▶ **What needs to be done**
Which lines of the data below contain "phase"? Please show them all.
(Beginning of Entries supplied)
/-- An allocated slot is FREE in the state that the allocation leaves. -/
theorem allocSlot_free {s t : State} {i : Fin Config.slots} (taken : s.allocSlot = some (i, t)) :
    (t.slot i).state = .free := by
  unfold State.allocSlot at taken
  split at taken
  · rename_i j found
    simp only [Option.some.injEq, Prod.mk.injEq] at taken
    obtain ⟨rfl, rfl⟩ := taken
    exact lowestFree_free found
  · split at taken
    · split at taken
      · rename_i s1 _
        simp only [Option.map_eq_some_iff, Prod.mk.injEq] at taken
        obtain ⟨j, found, rfl, rfl⟩ := taken
        exact lowestFree_free found
      · exact absurd taken (by simp)
    · exact absurd taken (by simp)

/-- A taken strip is one fewer free, and one more in the record. -/
theorem takeStrip_slot_same (s : State) (i : Fin Config.slots) :
    (s.takeStrip i).slot i = { s.slot i with strips := (s.slot i).strips ++ [newStrip] } := by
  rw [State.takeStrip, modSlot_slot_same]
  rfl

@[simp] theorem takeStrip_freeStrips (s : State) (i : Fin Config.slots) :
    (s.takeStrip i).freeStrips = s.freeStrips - 1 := rfl
@[simp] theorem takeStrip_ring (s : State) (i : Fin Config.slots) : (s.takeStrip i).ring = s.ring := rfl
@[simp] theorem takeStrip_completion (s : State) (i : Fin Config.slots) :
    (s.takeStrip i).completion = s.completion := rfl

/-- An allocation of strips asks for one at a time: each seeks a free strip, evicting as it may, and takes it; the first that finds none ends it. -/
theorem allocStrips_succ (n : Nat) (i : Fin Config.slots) (s : State) : State.allocStrips (n + 1) i s =
    if s.seekStrip.freeStrips = 0 then (s.seekStrip, false) else State.allocStrips n i (s.seekStrip.takeStrip i) := rfl

/-! ## Octets and bits -/

/-- Eight bits are sent for each octet. -/
theorem bitsOf_length (octets : List Byte) : (bitsOf octets).length = 8 * octets.length := by
  induction octets with
  | nil => rfl
  | cons b rest ih => simp only [bitsOf, List.flatMap_cons, List.length_append, octetBits] at ih ⊢; simp [ih]; omega

/-- The octets of bits that were sent for octets are those octets. -/
theorem octetsOf_bitsOf : ∀ octets : List Byte, octetsOf (bitsOf octets) = octets
  | [] => rfl
  | b :: rest => by
    have octet : ∀ b : Byte, octetOfBits (b.getLsbD 0) (b.getLsbD 1) (b.getLsbD 2) (b.getLsbD 3) (b.getLsbD 4)
      (b.getLsbD 5) (b.getLsbD 6) (b.getLsbD 7) = b := by decide +kernel
    have ih := octetsOf_bitsOf rest
    simp only [bitsOf, List.flatMap_cons, octetBits, List.cons_append, List.nil_append, octetsOf] at ih ⊢
    rw [octet, ih]

/-! ## The ring port's receipt of a delimiter -/

@[simp] theorem cut_replies (r : RingPort) : r.cut.replies = r.replies := by unfold RingPort.cut; split <;> rfl
@[simp] theorem cut_stations (r : RingPort) : r.cut.stations = r.stations := by unfold RingPort.cut; split <;> rfl
@[simp] theorem cut_part (r : RingPort) : r.cut.part = r.part := by unfold RingPort.cut; split <;> rfl
@[simp] theorem cut_strap (r : RingPort) : r.cut.strap = r.strap := by unfold RingPort.cut; split <;> rfl
@[simp] theorem cut_state (r : RingPort) : r.cut.state = r.state := by unfold RingPort.cut; split <;> rfl
@[simp] theorem cut_bypass (r : RingPort) : r.cut.bypass = r.bypass := by unfold RingPort.cut; split <;> rfl
@[simp] theorem cut_address (r : RingPort) : r.cut.address = r.address := by simp [RingPort.address]
@[simp] theorem cut_permits (r : RingPort) (source : Byte) (need : Option Right) :
    r.cut.permits source need = r.permits source need := by simp [RingPort.permits]

/-- With no reply being sent, a delimiter cuts nothing. -/
theorem cut_quiet {r : RingPort} (quiet : ¬(r.state = .active ∧ r.phase = .sending)) : r.cut = r := by
  simp [RingPort.cut, quiet]

@[simp] theorem delimiterIn_replies (s : State) : s.delimiterIn.ring.replies = s.ring.replies :=
  cut_replies s.ring
@[simp] theorem delimiterIn_stations (s : State) : s.delimiterIn.ring.stations = s.ring.stations :=
  cut_stations s.ring
@[simp] theorem delimiterIn_state (s : State) : s.delimiterIn.ring.state = s.ring.state := cut_state s.ring
@[simp] theorem delimiterIn_strap (s : State) : s.delimiterIn.ring.strap = s.ring.strap := cut_strap s.ring
@[simp] theorem delimiterIn_address (s : State) : s.delimiterIn.ring.address = s.ring.address := by
  simp [State.delimiterIn, RingPort.address]
@[simp] theorem delimiterIn_permits (s : State) (source : Byte) (need : Option Right) :
    s.delimiterIn.ring.permits source need = s.ring.permits source need := by
  simp [State.delimiterIn, RingPort.permits]

@[simp] theorem delimiterIn_slots (s : State) : s.delimiterIn.slots = s.slots := rfl
@[simp] theorem delimiterIn_armQueue (s : State) : s.delimiterIn.armQueue = s.armQueue := rfl
@[simp] theorem delimiterIn_completion (s : State) : s.delimiterIn.completion = s.completion := rfl
@[simp] theorem delimiterIn_template (s : State) : s.delimiterIn.template = s.template := rfl
@[simp] theorem delimiterIn_tracker (s : State) : s.delimiterIn.tracker = s.tracker := rfl
@[simp] theorem delimiterIn_heads (s : State) : s.delimiterIn.heads = s.heads := rfl
@[simp] theorem delimiterIn_pointer (s : State) : s.delimiterIn.pointer = s.pointer := rfl
@[simp] theorem delimiterIn_materials (s : State) : s.delimiterIn.materials = s.materials := rfl
@[simp] theorem delimiterIn_freeStrips (s : State) : s.delimiterIn.freeStrips = s.freeStrips := rfl
@[simp] theorem delimiterIn_eviction (s : State) : s.delimiterIn.eviction = s.eviction := rfl
@[simp] theorem delimiterIn_limits (s : State) : s.delimiterIn.limits = s.limits := rfl
@[simp] theorem delimiterIn_engine (s : State) : s.delimiterIn.engine = s.engine := rfl
@[simp] theorem delimiterIn_notices (s : State) : s.delimiterIn.notices = s.notices := rfl
@[simp] theorem delimiterIn_pending (s : State) : s.delimiterIn.pending = s.pending := rfl
@[simp] theorem delimiterIn_ringIn (s : State) : s.delimiterIn.ringIn = s.ringIn := rfl
@[simp] theorem delimiterIn_slot (s : State) (j : Fin Config.slots) : s.delimiterIn.slot j = s.slot j := rfl
@[simp] theorem delimiterIn_head (s : State) (k : Fin Config.heads) : s.delimiterIn.head k = s.head k := rfl
@[simp] theorem delimiterIn_material (s : State) (q : Fin Config.materials) : s.delimiterIn.material q = s.material q := rfl
@[simp] theorem delimiterIn_limit (s : State) (q : Fin Config.limitSets) : s.delimiterIn.limit q = s.limit q := rfl

/-! ## A whole frame received -/

@[simp] theorem turnEnd_replies (r : RingPort) : r.turnEnd.replies = r.replies := by unfold RingPort.turnEnd; split <;> rfl
@[simp] theorem turnEnd_stations (r : RingPort) : r.turnEnd.stations = r.stations := by unfold RingPort.turnEnd; split <;> rfl
@[simp] theorem turnEnd_part (r : RingPort) : r.turnEnd.part = r.part := by unfold RingPort.turnEnd; split <;> rfl
@[simp] theorem turnEnd_strap (r : RingPort) : r.turnEnd.strap = r.strap := by unfold RingPort.turnEnd; split <;> rfl
@[simp] theorem turnEnd_permit (r : RingPort) : r.turnEnd.permit = r.permit := by unfold RingPort.turnEnd; split <;> rfl
@[simp] theorem turnEnd_counters (r : RingPort) : r.turnEnd.counters = r.counters := by unfold RingPort.turnEnd; split <;> rfl
@[simp] theorem cutEnd_replies (r : RingPort) : r.cutEnd.replies = r.replies := by unfold RingPort.cutEnd; split <;> rfl
@[simp] theorem cutEnd_stations (r : RingPort) : r.cutEnd.stations = r.stations := by unfold RingPort.cutEnd; split <;> rfl
@[simp] theorem cutEnd_part (r : RingPort) : r.cutEnd.part = r.part := by unfold RingPort.cutEnd; split <;> rfl
@[simp] theorem cutEnd_strap (r : RingPort) : r.cutEnd.strap = r.strap := by unfold RingPort.cutEnd; split <;> rfl
@[simp] theorem cutEnd_permit (r : RingPort) : r.cutEnd.permit = r.permit := by unfold RingPort.cutEnd; split <;> rfl
@[simp] theorem cutEnd_counters (r : RingPort) : r.cutEnd.counters = r.counters := by unfold RingPort.cutEnd; split <;> rfl

/-- What a frame finds of a release or a cut is driven whole: the part leaves ACTIVE, the ring only with the leave marked. -/
theorem turnEnd_cutEnd (r : RingPort) : r.turnEnd.cutEnd =
    if r.state = .active ∧ (r.phase = .releasing ∨ r.phase = .cutting) then
      r.leaveActive (if r.phase = .releasing ∧ r.leaveMarked = true then .offRing else .onRing)
    else r := by
  by_cases active : r.state = .active
  · cases phase : r.phase <;> cases leave : r.leaveMarked <;>
      simp [RingPort.turnEnd, RingPort.cutEnd, RingPort.leaveActive, RingPort.enter, active, phase, leave]
  · simp [RingPort.turnEnd, RingPort.cutEnd, active]

@[simp] theorem frame_replies (r : RingPort) : r.frame.replies = r.replies := by simp [RingPort.frame]
@[simp] theorem frame_stations (r : RingPort) : r.frame.stations = r.stations := by simp [RingPort.frame]
@[simp] theorem frame_part (r : RingPort) : r.frame.part = r.part := by simp [RingPort.frame]
@[simp] theorem frame_strap (r : RingPort) : r.frame.strap = r.strap := by simp [RingPort.frame]
@[simp] theorem frame_address (r : RingPort) : r.frame.address = r.address := by simp [RingPort.address]
@[simp] theorem frame_permits (r : RingPort) (source : Byte) (need : Option Right) :
    r.frame.permits source need = r.permits source need := by simp [RingPort.permits]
(End of Entries supplied)
▶ **Problem solution**
theorem cut_quiet {r : RingPort} (quiet : ¬(r.state = .active ∧ r.phase = .sending)) : r.cut = r := by
    if r.state = .active ∧ (r.phase = .releasing ∨ r.phase = .cutting) then
      r.leaveActive (if r.phase = .releasing ∧ r.leaveMarked = true then .offRing else .onRing)
  · cases phase : r.phase <;> cases leave : r.leaveMarked <;>
      simp [RingPort.turnEnd, RingPort.cutEnd, RingPort.leaveActive, RingPort.enter, active, phase, leave]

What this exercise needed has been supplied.